She nodded. “Yeah. Just… a lot to take in.”
“I’ll give you some space,” he said, but didn’t move. His gaze lingered, not in a way that made her feel exposed, but like he was trying to memorize something soft and fleeting.
“Dorian?”
“Hmm?”
“I don’t spook easy,” she said quietly, still facing the window. “But this place… it wants something.”
“Yeah,” he murmured. “It wants to be heard.”
She turned back to him, studying the man who should’ve felt like a walking contradiction—too open, too earnest for a place like this. And yet, somehow, he fit.
He finally pushed off the frame, flashing her a smile. “I’ll let you unpack.
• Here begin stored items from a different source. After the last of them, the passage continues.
-- ==== Sys2Proof/Machine/IsoDispatch.lean ====
section
/-! DEFINITION. The ISO Service Dispatcher: spec/45_iso_dispatcher.md rules R161 to R174. -/

set_option Elab.async false

namespace Sys2Proof.Machine

/-! ### Responders (R161 to R165) -/

/-- `SendPgnList(type, list, to)` (R162). -/
def sendPgnList (listType : Byte) (list : List Pgn24) (dst : Addr) (s : State) : Out :=
  if fastMaxLen < 1 + 3 * list.length then .refused .listTooLong
  else sendFast 126464 s.cfg.respPrio s.devAddr dst (BitVec.ofNat 8 (1 + 3 * list.length))
    (pgnListPayload listType list) s

/-- The 134-byte payload of the Product Information (R86, R163). -/
def productPayload (p : ProductInfo) : List Byte :=
  leBytes 2 p.version.toNat ++ leBytes 2 p.productCode.toNat
    ++ fixedString p.modelId 32 0xFF ++ fixedString p.softwareVersion 32 0xFF
    ++ fixedString p.modelVersion 32 0xFF ++ fixedString p.serialNumber 32 0xFF
    ++ [p.certificationLevel, p.loadEquivalency]

/-- `SendProductInfo(to)` (R163). -/
def sendProductInfo (dst : Addr) (s : State) : Out :=
  sendFast 126996 s.cfg.respPrio s.devAddr dst 134 (productPayload s.cfg.productInfo) s

/-- The payload of the Configuration Information (R87, R164). -/
def configPayload (c : ConfigInfo) : List Byte :=
  varString c.manufacturerInfo ++ varString c.installDescription1
    ++ varString c.installDescription2

/-- `SendConfigInfo(to)` (R164). -/
def sendConfigInfo (dst : Addr) (s : State) : Out :=
  if fastMaxLen < (configPayload s.cfg.configInfo).length then .refused .listTooLong
  else sendFast 126998 s.cfg.respPrio s.devAddr dst
    (BitVec.ofNat 8 (configPayload s.cfg.configInfo).length) (configPayload s.cfg.configInfo) s

/-- `SendNak(req, to)` (R165). -/
def sendNak (req : Pgn24) (dst : Addr) (s : State) : Out :=
  sendSingle 59392 s.cfg.respPrio s.devAddr dst (0x01 :: 0xFF :: ackTail s.cfg req) s

/-! ### Requests (R166 to R169) -/

/-- The request passes check 1 (length) and check 2 (destination) (R167, R168). -/
def requestForUs (f : Frame) (s : State) : Bool :=
  decide (3 ≤ f.len) && decide (f.len ≤ 8) &&
    (decide ((decodeId f.id).dst = 0xFF) || decide ((decodeId f.id).dst = s.devAddr))

/-- An operation that ends without a callback. -/
def toFlow (r : Out) : Host.Outcome Flow Fault Refusal := andThen r fun s => .next (.done s)

/-- The answer to a request that passed the three checks (R167). An unknown PGN goes to the
application's handler where there is one (R166), else it gets a NAK (R174). -/
def respond (f : Frame) (pumpLeft : Option Nat) (s : State) : Host.Outcome Flow Fault Refusal :=
  let header := decodeId f.id
  let req := requestedPgn f
  if req = 60928 then toFlow (claimAddress s)
  else if req = 126464 then
    toFlow (andThen (sendPgnList 0 s.cfg.rxList header.src s) fun s1 =>
      sendPgnList 1 s1.cfg.txList header.src s1)
  else if req = 126996 then toFlow (sendProductInfo header.src s)
  else if req = 126998 then toFlow (sendConfigInfo header.src s)
  else if s.cfg.hasIsoHandler then .next (callHost (.isoHandler req header f.data pumpLeft) s)
  else toFlow (sendNak req header.src s)

/-- ISO_RX_REQUEST's effect (R167, R168): length, destination, then the claim poll, which alone has a
side effect. -/
def receiveRequest (f : Frame) (pumpLeft : Option Nat) (s : State) :
    Host.Outcome Flow Fault Refusal :=
  if requestForUs f s then
    if notPending (expireClaim s) then respond f pumpLeft (expireClaim s)
    else .next (.done (expireClaim s))
  else .next (.done s)

/-- The state in which a command leaves the engine, done or suspended. -/
def flowState : Flow → State
  | .done s => s
  | .suspended s => s

/-- `ISO_RX_REQUEST` (R167). -/
def execIsoRxRequest (f : Frame) (s : State) : Out :=
  done (andThen (receiveRequest f none s) fun r => .next (flowState r))

/-- ISO_RX_ACK's effect: no action (R171). -/
def receiveAck (_f : Frame) (s : State) : Out := .next s

/-- `ISO_RX_ACK` (R171). -/
def execIsoRxAck (f : Frame) (s : State) : Out := done (receiveAck f s)

end Sys2Proof.Machine
end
Holler if the bed tries to eat you or the curtains whisper secrets.”
“Noted,” she said, voice wry.
As the door clicked shut behind him, the room fell quiet.
She crossed to her bag, unzipped it, and pulled out her cleansing kit. Vials of black salt. Charcoal. Candles etched with runes. She lined them on the dresser in practiced motion, but her hands weren’t as steady as she wanted them to be.
The room wasn’t oppressive. But it wasn’t at peace either. And somewhere beneath the floorboards, or maybe deeper than that, something was watching. Waiting.
Autumn closed her eyes, taking a long breath.
She’d come to banish ghosts. But it was the living man with the golden eyes and smile like sunlight that was already haunting her.
2
DORIAN
Dorian Hawthorne had never been particularly superstitious, but he had to admit—when the wind whistled just right through Briar Hollow’s broken eaves, it sounded like the house was holding its breath.
He stood at the base of the wide staircase, arms crossed, shoulder leaned against the bannister post worn smooth by time and memory. The inn creaked softly above him, a shiver in the bones of old wood. Not a bad shiver. Not malevolent. But aware.
The house was always listening.
He rubbed the back of his neck, letting his golden-hazel gaze wander the front parlor. Light filtered through the tall windows in slanted shafts, catching the dust like slow-falling stars. The fireplace was quiet for now. He hadn’t lit it since last week, after the logs hissed with whispering voices instead of smoke.
"Not today, thanks," he muttered to the room like it might respond. Which, given the week he'd had, wasn’t entirely out of the question.
The soft patter of steps on the stairs pulled his attention up. Autumn.
She moved like someone trained to be invisible, even when she was the only one around—quiet, cautious, wrapped in that oversized sweater that looked like it had seen better decades. She stopped halfway down, scanning the space like she was expecting something to jump out from under the rug.
Her eyes found him. Violet-blue. Startling in this light.
“You always lurk in corners, or is that a new innkeeper hobby?”
Dorian let a grin tug at the corner of his mouth. “Only when I’m trying to look mysterious.”
“Mission accomplished,” she said, descending the last few steps. “This place has a definite vibe.”
He chuckled, straightening. “That’s the polite way of sayin’ it feels haunted.”
“I try to be polite.” She gave him a once-over. “Sometimes.”
He liked her voice—calm but clipped, like she didn’t waste syllables. It had a rhythm that was hard to ignore. And that scent… gods, it was driving him insane. Clean soap, cinnamon, and something wild he couldn’t place. His bear stirred low in his chest, that instinctual buzz thrumming beneath his skin since he first caught her scent as she passed him entering the inn.